Terry Teachout of The Wall Street Journal gave the Public production an unqualified rave. He called it "the most important new musical to come along since The Light in the Piazza", and stated that LaChiusa and Adam Guettel of Piazza were "the two most prodigiously gifted musical-theater songwriters to come along since Stephen Sondheim".

Peter Marks of The Washington Post wrote: "...the composer, Michael John LaChiusa, has written for this world premiere some of the lithest, most dramatically compelling music of his career. And that his collaborator, librettist Sybille Pearson, brings to the stage some potent Lone Star State characters... At its epic length, it becomes an advanced-placement sort of musical — more for the ardent enthusiast than the casual entertainment-seeker."

The Variety reviewer noted that the "inventive score is filled with pleasant melodies that hark to the old West, along with more soaring operatic pieces". However, he felt that "the show is humorless and sometimes incoherent. There are choppy, unconnected scenes, especially in the dark and leaden third act. Meanwhile, pivotal highlights such as a principal character's life-changing oil gusher are presented in retrospect, robbing the story of needed spark and surely confusing anyone unfamiliar with the Ferber yarn."

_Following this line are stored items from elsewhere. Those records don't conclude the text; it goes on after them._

-- ==== Sys2Proof/Machine/Collector.lean ====
section
/-! DEFINITION. The Collector: the decision on a fault message, the first reaction, and the orders at the parts they reach
(08_faults_fencing_blaze R266–R289, 01_block_architecture R33, R36, R41, R56, 05_escrow_and_taint R195). -/
namespace Sys2Proof.Machine

/-! ### Loci and scopes (R271, R278) -/

/-- The locus of the part that sent a message, at its own level (R271). -/
def senderLoc (link unit cls : Nat) : Loc :=
  if cls = 7 then islandLoc
  else if link < 16 || link = 32 then (if unit < 144 then tapWholeLoc unit else regionLoc (unit - 144))
  else if link < 24 then ctrlLoc (link - 16)
  else if link < 32 then hcoreLoc (link - 24)
  else if link = 33 then hubLoc unit
  else hubLoc uFabric

/-- What severities 3–5 fence (R278). -/
inductive Reach where
  | scope (l : Loc)
  /-- a warden, handled as a missing one (R56). -/
  | warden (r : Nat)
  /-- the Cruise Engine. -/
  | cruise
  /-- as severity 2. -/
  | suspect
deriving DecidableEq, Repr

/-- The scope of a locus at a severity 3, 4 or 5 (R278). -/
def reach (sev : Nat) (l : Loc) : Reach :=
  let up (a b c : Loc) : Reach := .scope (if sev = 3 then a else if sev = 4 then b else c)
  match named l with
  | .core c u => up (coreLoc c u) (clusterLoc c) (regionLoc (c / 8))
  | .cmem c | .ctap c | .ctapRo c | .ctapCanary c | .cluster c => up (clusterLoc c) (clusterLoc c) (regionLoc (c / 8))
  | .slabSection r k => up (sectionLoc r k) (slabLoc r) (regionLoc r)
  | .slab r | .slabTap r => up (slabLoc r) (slabLoc r) (regionLoc r)
  | .warden r | .wardenPart r => if sev = 5 then .scope (regionLoc r) else .warden r
  | .region r => .scope (regionLoc r)
  | .channel m h => up (channelLoc m h) (ctrlLoc m) (ctrlLoc m)
  | .ctrl m | .memTap m => .scope (ctrlLoc m)
  | .hcore h | .hcoreTap h => .scope (hcoreLoc h)
  | .hub k => if k = uCruise then .cruise else .suspect
  | _ => .suspect

/-! ### Ordering (R36, R280, R285, R286, R289) -/

/-- A fence decided: the block adds none inside a larger fence or on a felled unit (R286); the host's is ordered separately
(R36); no order where the other already holds the same scope. -/
def orderFence (l : Loc) (host : Bool) (kind : Nat) (cseq : Option Nat) (s : State) : State :=
  let same := s.col.fences.any (fun f => f.scope == l)
  if felled s l || s.col.fences.any (fun f => f.scope == l && f.host == host) then s
  else if !host && s.col.fences.any (fun f => f.scope != l && covers f.scope l) then s
  else whenS (!same) (pushOrder ⟨false, .locus l⟩) { s with col := { s.col with fences := s.col.fences ++ [{ scope := l, host := host, kind := kind, cseq := cseq }] } }
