/-- The pack of a slot as its start reads it: none where the slot is not VALID; `bad` where PCHECK does not match (R595, R596). -/
def slotPack (s : State) (k : Nat) : Option Pack × Bool :=
  let m := islMid s
  let n := nfld m (160 + 128 * k) 32
  if nfld m (32 + k) 1 = 0 then (none, false)
  else
    let bs := cellarBytes s (0x100000 + 0x40000 * k) (min n 262144)
    if chipperSig bs ≠ nfld m (192 + 128 * k) 64 then (none, true)
    else ((parsePack s.fuse.unitRev bs), (parsePack s.fuse.unitRev bs).isNone)

/-- The packs and the rollback table that the cellar holds, as a start reads them (R384, R385); START_CHECK for each slot that fails
its PCHECK (R596). The load order across a start is that of the slots (log entry 17). -/
def readPacks (s : State) : State :=
  let ids := (List.range 64).map (fun k => ofBytes (cellarBytes s (0x2000 + 8 * k) 8)) |>.filter (fun v => v != 0)
  let packs := (List.range 8).filterMap (fun k => (slotPack s k).1.map (fun p => (k, p)))
  let bad := (List.range 8).filter (fun k => (slotPack s k).2)
  let s := foldS bad (fun _ t => raiseHub uRecorder Kind.startCheck (hubLoc uRecorder) 0 t) s
  { s with scr := { s.scr with packs := packs, packOrder := packs.map (fun e => e.1), rollback := ids.map (fun v => (v % 2 ^ 32, v / 2 ^ 32)) } }

/-! ### The closing record, the CPER queue and the test access port -/

/-- CLOSING_RECORD_RETRY (R390). -/
def execClosingRecordRetry (wrote : Bool) (s : State) : Host.Outcome State Fault Refusal :=
  .next (atHub (fun s => if s.isl.st = .sealed ∧ s.scr.recordOwed then (if wrote then writeClosing s else recordFailed s) else s) s)

/-- EXCURSION (R389): EXC_PENDING, and the VOID record at once while the hub is up. -/
def doExcursion (s : State) : State :=
  if s.isl.st = .off then s else
    let s : State := { s with isl := { s.isl with excPending := true } }
    whenS s.hubUp voidRecord s

/-- EXCURSION. -/
def execExcursion (s : State) : Host.Outcome State Fault Refusal := .next (doExcursion s)

/-- The head record leaves the export queue (R395). -/
def doCperPop (s : State) : State := { s with recd := { s.recd with cper := s.recd.cper.drop 1 } }

/-- CPER_POP. -/
def execCperPop (s : State) : Host.Outcome State Fault Refusal := .next (hubReg doCperPop s)

/-- The instruction register takes an opcode (R584). -/
def tapLoad (ir value : Nat) (s : State) : State :=
  if s.isl.st = .off then s else emit (.tap ir value) { s with scr := { s.scr with tapIr := ir } }

/-- The IDCODE of R584. -/
def idcode (s : State) : Nat := pack [(1, 1), (11, s.fuse.jep106), (16, 0xE1D2), (4, s.fuse.dieRev)]

/-- EXTEST. -/
def execExtest (s : State) : Host.Outcome State Fault Refusal := .next (tapLoad 0x00 0 s)
/-- IDCODE. -/
def execIdcode (s : State) : Host.Outcome State Fault Refusal := .next (tapLoad 0x01 (idcode s) s)
/-- SAMPLE/PRELOAD. -/
def execSamplePreload (s : State) : Host.Outcome State Fault Refusal := .next (tapLoad 0x02 0 s)
/-- BYPASS, and every opcode without an instruction of its own (R584). -/
def execBypass (ir : BitVec 8) (s : State) : Host.Outcome State Fault Refusal :=
  .next (if [0x00, 0x01, 0x02, 0x40, 0x41].contains ir.toNat then s else tapLoad 0xFF 0 s)

/-- A private instruction refused: BYPASS, and REFUSED (R371). -/
def tapRefuse (s : State) : State := tapLoad 0xFF 0 (s.setRf fTapRefused 1)

/-- A unit that UNIT_SCAN may connect: unit level, fenced or of no compartment (R371). -/
def scannable (s : State) (l : Loc) : Bool :=
  fld l 13 3 == 0 && named l != .invalid && (fenced s l || (locComp s l).isNone)

/-- UNIT_SCAN (R371): the unit is cleared, connected and stays fenced until it passes a slice. -/
def doUnitScan (l : Loc) (s : State) : State :=
  if s.isl.st = .off then s
  else if !s.isl.priv || !s.hubUp || !scannable s l then tapRefuse s
  else
    let s := orderFence l false Kind.stTapScan none (tapLoad 0x40 l.toNat (emit (.slice l 0) s))
    raiseIsland Kind.stTapScan l 0 { s with scr := { s.scr with lastUnit := l.toNat, scanned := setAdd s.scr.scanned l.toNat } }

/-- UNIT_SCAN. -/
def execUnitScan (unit : Loc) (s : State) : Host.Outcome State Fault Refusal := .next (doUnitScan unit s)
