/-- The entry's follow-up is done: a stop that it caused waits for it no more (R548). -/
def entryDone (e : Intake) (s : State) : State :=
  foldS (List.range 16) (fun c t => if (t.comp c).causes.contains e.cseq then updComp c (fun p => { p with causes := p.causes.filter (fun x => x != e.cseq) }) t else t) s

/-- The hook of an intake entry: the lowest-numbered entry of the hook table in use whose range holds the kind, its index and MODE (R530). -/
def hookOf (s : State) (kind : Nat) : Option (Nat × Bool) :=
  ((List.range 64).map (fun i => polRead s (polHook i) 8)).findSome? (fun v =>
    if nfld v 32 16 ≠ 0 && within (nfld v 0 12) (nfld v 16 12) kind then some (nfld v 32 16, v.testBit 48) else none)

/-- FOLLOW calls a hook: g1 the address of its copy of the entry, g2 that of the scratch area, p1 the rehearsal mark, g31 the index to
return to (R506, R530; log entry 61). -/
def callHook (e : Intake) (index : Nat) (s : State) : State :=
  let copy := 33 * 2 ^ 19 + 32 * (Config.followCopy % 49152)
  let scratch := 33 * 2 ^ 19 + 256 * (Config.hookScratch % 2048)
  let b := s.seq.servingB
  let ret := (pairOf b s).pc
  let s := bankWrite (copy >>> 19) (copy % 2 ^ 19) 32 (intakeWord e).toNat s
  let s : State := { s with seq := { s.seq with hookRet := some ret } }
  updPair b (fun p =>
    ({ ((((p.setReg 1 (BitVec.ofNat 64 copy)).setReg 2 (BitVec.ofNat 64 scratch)).setReg 31 (BitVec.ofNat 64 ret)).setPred 1 (msgReh e.msg)) with
      waiting := none, turnStart := some (p.turnStart.getD s.et) }).jump index) s

/-- Steps 3 to 7: skid, fell policy, placement, hook, record, failure signature; a hook of MODE 1 stands for the steps to 5 (R530). A rehearsal is recorded and nothing else (R166, R471). -/
def finishEntry (e : Intake) (finding : Nat) (s : State) : State :=
  let kind := msgKind e.msg
  let l := msgLocus e.msg
  let reh := msgReh e.msg
  let x := entryScope e
  let was := felled s l
  let hook := hookOf s kind
  let s := whenS (!reh && !hook.any (fun h => h.2)) (fun t => checkPlacement e (fellPolicy l finding (confirmSkid x t))) s
  let (skid, cords) := skiddedCords s x
  let inForce := match x with
    | some y => fenced s y
    | none => false
  let fell := felled s l && !was
  let actions := if reh then 0 else pack [(1, b2n inForce), (1, b2n fell), (1, b2n skid), (1, b2n (noReplaySince s kind)),
    (1, b2n (e.sev == 6 && (stopTarget s l e.msg).isSome)), (1, b2n (e.sev == 7))]
  let s := match hook with
    | some h => callHook e h.1 s
    | none => s
  let entry := sevEntry s (msgClass e.msg) kind
  let s := whenS (entry.testBit 4) (pushRec false (recImage kind 1 e.sev reh finding actions e.flood e.escal e.cseq e.lost e.msg.toNat e.arrEt)) s
  let s := whenS (entry.testBit 5 && !reh) (fun t => (queueCper (cperImage t e finding actions cords (if fell then t.col.fellGen else 0)) t).2) s
  entryDone e s

/-! ### Pinpoint (R92–R94) -/

/-- How a pinpoint ends (R93, R94). -/
inductive PinOut where
  | transient
  /-- transient, and the Cruise Engine suspect. -/
  | transientEngine
  | persistent
  | intermittent
  /-- operands changed: the fence is lifted. -/
  | changed
  /-- undecided: the fence stays. -/
  | unresolved
  | tap
  | engine
  | deferred
  /-- its compartment stopped or closed first. -/
  | ended
deriving DecidableEq, Repr

/-- PIN of R545. -/
def PinOut.code : PinOut → Nat
  | .transient | .transientEngine => 1 | .persistent => 2 | .intermittent => 3 | .changed | .unresolved => 4 | .tap => 5 | .engine => 6
  | .deferred | .ended => 0

/-- FINDING of R394. -/
def PinOut.finding : PinOut → Nat
  | .persistent => 1 | .intermittent => 2 | .transient | .transientEngine => 3 | .tap => 6 | _ => 0

/-- Class, ri and cj of two outcomes agree. -/
def sameLocal (a b : Local) : Bool := a.code == b.code && a.ri == b.ri && a.cj == b.cj

/-- The table of R93, first row that holds, for a tile of the exact check; `m` is what the Cruise Engine found. Where the re-run of
class multiple repeats the difference and the engine's sums differ from it, no row holds: unresolved (log entry 20). -/
def decideErc (r : ErcRec) (p : PinRes) (m : Nat × Nat × Nat × List W64) : PinOut :=
  let (o, us, vs, cands) := m
  let held := us == r.usum && vs == r.vsum
  let again := us == p.usum && vs == p.vsum
  let cs := cands.map (fun v => v.toNat)
  let caught := p.cand.map (fun e => e.2)
  let place := r.loc.code != 4
  let same := sameLocal p.loc r.loc && p.d0 == sub61 r.s0 r.o0
  if o ≠ 1 && !held && again then .changed
  else if o ≠ 1 && !held && !(p.usum == r.usum && p.vsum == r.vsum) then .changed
  else if o ≠ 1 && !held then .engine
  else if o = 1 then .deferred
  else if r.flag then (if p.flag then .persistent else .transient)
  else if !(p.s0 == r.s0 && p.srow == r.srow && p.scol == r.scol) then .tap
  else if same && place then (if caught == cs then .tap else .persistent)
  else if same && p.loc.code == 4 then (if cs == [p.s0, p.srow, p.scol] then .persistent else .unresolved)
  else if p.loc.code ≠ 0 then .intermittent
  else if !place || caught == cs then .transient
  else .transientEngine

==Awards and nominations==
The musical received eight Drama Desk Award nominations: Outstanding Musical, Outstanding Actor in a Musical (Brian d’Arcy James), Outstanding Actress in a Musical (Kate Baldwin), Outstanding Music, Outstanding Lyrics, Outstanding Book of a Musical, Outstanding Orchestrations (Bruce Coughlin), and Outstanding Sound Design in a Musical. The play received a nomination by the Outer Critics Circle Award for Outstanding New Off-Broadway Musical.

==Recording==
A two-disc cast album of the musical was released on the Ghostlight label in 2013.